Re: question about embedded data in XML

Posted by "Thomas B. Passin" <tp...@mitretek.org>.
Mark Shacklette asked

> And this is I suppose the question, because what happens in the case
that THAT
> CDATA section itself includes XML, and to really get at it, what if
that
> enclosed XML itself includes multiple CDATA section.  Which CDATA
closure will
> operate?  Or am I missing something?
>
> the point is this:  Will Xerces parsers correctly work with something
like the
> following (pardon if it's not exacly correct, but you get the
idea...):
>
> <foo><! [CDATA[<embeddedXML><! [CDATA[hello]]></embeddedXML>]]></foo>
>                                ^^^^^^^^^^^^^^
>
You can have any legal xml characters in a CDATA section except for the
token that denotes the end of one.  To include them, you'd have to
escape them with an entity or a character reference.
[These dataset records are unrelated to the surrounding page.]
/-- An OPEN and a CLOSED lane named together; the committed pattern is none, FALLING, FALLING. -/
theorem witness_ChangeAccepted : (PlanSound run ∧ Admitted run .a 0x20 ∧ run.image = some bore) ∧
    (∀ p ∈ [((1#8 : Byte), (3#8 : Byte)), (2#8, 2#8)], 1 ≤ p.2.toNat ∧ p.2.toNat ≤ 3 ∧ ¬ Held run p.1.toNat ∧
      (lane? run p.1.toNat).isSome = true) ∧
    (laneAt run 1 = some (.opened, some .rising) ∧ laneAt run 2 = some (.closed, none)) ∧ run.plan.inhibit = false ∧
    (∃ pattern, PatternOf run (CommittedDir run twoPairs) pattern ∧ Legal bore pattern) ∧ allocation run = some 0 := by
  refine ⟨⟨planSound_run, adm (by decide +kernel), by decide +kernel⟩,
    fun p hp => ?_, by decide +kernel, by decide +kernel,
    ⟨_, Laws.committed_patternOf targetsAgree_run (by simp [twoPairs]), ?_⟩, by decide +kernel⟩
  · obtain rfl | rfl : p = (1#8, 3#8) ∨ p = (2#8, 2#8) := by simpa using hp
    all_goals exact ⟨by decide, by decide, not_held_run _, by decide +kernel⟩
  · exact (Laws.legalPattern_iff _ _).mp (by decide +kernel)

/-- FORMAT: no pair, five pairs, a short frame, a lane twice. -/
theorem witness_ChangeChecksInOrder_format : Admitted run .a 0x20 ∧
    (∀ fields ∈ [[0#8], 5#8 :: List.replicate 10 1#8, [1#8, 2#8], [2#8, 1#8, 3#8, 1#8, 3#8]],
      changeFormatOk fields = false) := ⟨adm (by decide +kernel), by decide +kernel⟩

/-- RANGE, NOT_TIDAL, BUSY, NO_CHANGE and INHIBITED, each reached past the checks before it. -/
theorem witness_ChangeChecksInOrder :
    let locked := { run with plan := { run.plan with inhibit := true } }
    let refusals := [(run, [1#8, 4#8, 3#8], Status.range), (run, [1#8, 2#8, 4#8], .range), (run, [1#8, 1#8, 2#8], .notTidal),
      (changing, [1#8, 2#8, 3#8], .busy), (run, [1#8, 2#8, 3#8], .noChange), (locked, [1#8, 2#8, 1#8], .inhibited)]
    ∀ x ∈ refusals, Admitted x.1 .b 0x20 ∧ x.1.image = some bore ∧ changeChecks x.1 bore x.2.1 = .error x.2.2 := by
  unfold Admitted Ready Gated
  decide +kernel

/-- Lane 2 RISING beside lane 3 FALLING under a buffer; and a legal pattern with every context ACTIVE. -/
theorem witness_ChangeChecksInOrder_pattern :
    let buffered := { run with image := some { bore with bufferRequired := true } }
    let full := { run with plan := { run.plan with contexts := List.replicate 6 (.active ⟨.a, [], .unset, 0⟩) } }
    (Admitted buffered .a 0x20 ∧ ∃ pattern, PatternOf buffered (CommittedDir buffered [(2, .opened .rising)]) pattern ∧
      ¬ Legal { bore with bufferRequired := true } pattern) ∧
    (Admitted full .a 0x20 ∧ (∀ c ∈ full.plan.contexts, c.isActive = true) ∧
      ∃ pattern, PatternOf full (CommittedDir full [(2, .opened .rising)]) pattern ∧ Legal bore pattern) := by
  refine ⟨⟨adm (by decide +kernel), _, Laws.committed_patternOf (targetsAgree_of_empty (by decide +kernel)) (by decide),
    fun h => ?_⟩, adm (by decide +kernel), by decide +kernel, _,
    Laws.committed_patternOf (targetsAgree_of_empty (by decide +kernel)) (by decide), ?_⟩
  · exact absurd ((Laws.legalPattern_iff _ _).mpr h) (by decide +kernel)
  · exact (Laws.legalPattern_iff _ _).mp (by decide +kernel)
But there is a trick - you can split the delimiter characters between
two adjacent CDATA sections, then it works.  This means you have to do
some pre and post processing to get what you want, but it's not much
processing.

Tom Passin


Re: question about embedded data in XML

Posted by "Thomas B. Passin" <tp...@mitretek.org>.
Mark Shacklette aksed

> And this is I suppose the question, because what happens in the case
that THAT
> CDATA section itself includes XML, and to really get at it, what if
that
> enclosed XML itself includes multiple CDATA section.  Which CDATA
closure will
> operate?  Or am I missing something?
>
> the point is this:  Will Xerces parsers correctly work with something
like the
> following (pardon if it's not exacly correct, but you get the
idea...):
>
> <foo><! [CDATA[<embeddedXML><! [CDATA[hello]]></embeddedXML>]]></foo>
>                                ^^^^^^^^^^^^^^
>
You can also include an xml fragment using an entity but then it would
get parsed, which you sain you don't want.  Why not include a reference
(http:// or file://) to the xml that you want to transmit, rather than
trying to include it verbatim?

Tom Passin


Re: question about embedded data in XML

Posted by Mark Shacklette <jm...@home.com>.
And this is I suppose the question, because what happens in the case that THAT
CDATA section itself includes XML, and to really get at it, what if that
enclosed XML itself includes multiple CDATA section.  Which CDATA closure will
operate?  Or am I missing something?

the point is this:  Will Xerces parsers correctly work with something like the
following (pardon if it's not exacly correct, but you get the idea...):

<foo><! [CDATA[<embeddedXML><! [CDATA[hello]]></embeddedXML>]]></foo>
                               ^^^^^^^^^^^^^^

Thanks for any and all help or suggestions.

> Mark Shacklette
> 
> > We have a need to embed the following types of information in an XML
> document:
> >
> > strings that themselves contain XML (which we DON'T want parsed)
> > strings that themselves contain HTML (which we also don't want parsed)
> > encoded data that may be binary data encoded which could contain
> ANYTHING
> > (which we also don't want parsed).
> >
> > Does anyone have any recommendations on XML best practices to handle
> the above
> > data needs?
> >
> This is what CDATA sections are for.  Binary data should be base-64
> encoded, then put into a CDATA section.
> 
> Tom Passin
> 


Re: question about embedded data in XML

Posted by "Thomas B. Passin" <tp...@mitretek.org>.
Mark Shacklette

> We have a need to embed the following types of information in an XML
document:
>
> strings that themselves contain XML (which we DON'T want parsed)
> strings that themselves contain HTML (which we also don't want parsed)
> encoded data that may be binary data encoded which could contain
ANYTHING
> (which we also don't want parsed).
>
> Does anyone have any recommendations on XML best practices to handle
the above
> data needs?
>
This is what CDATA sections are for.  Binary data should be base-64
encoded, then put into a CDATA section.

Tom Passin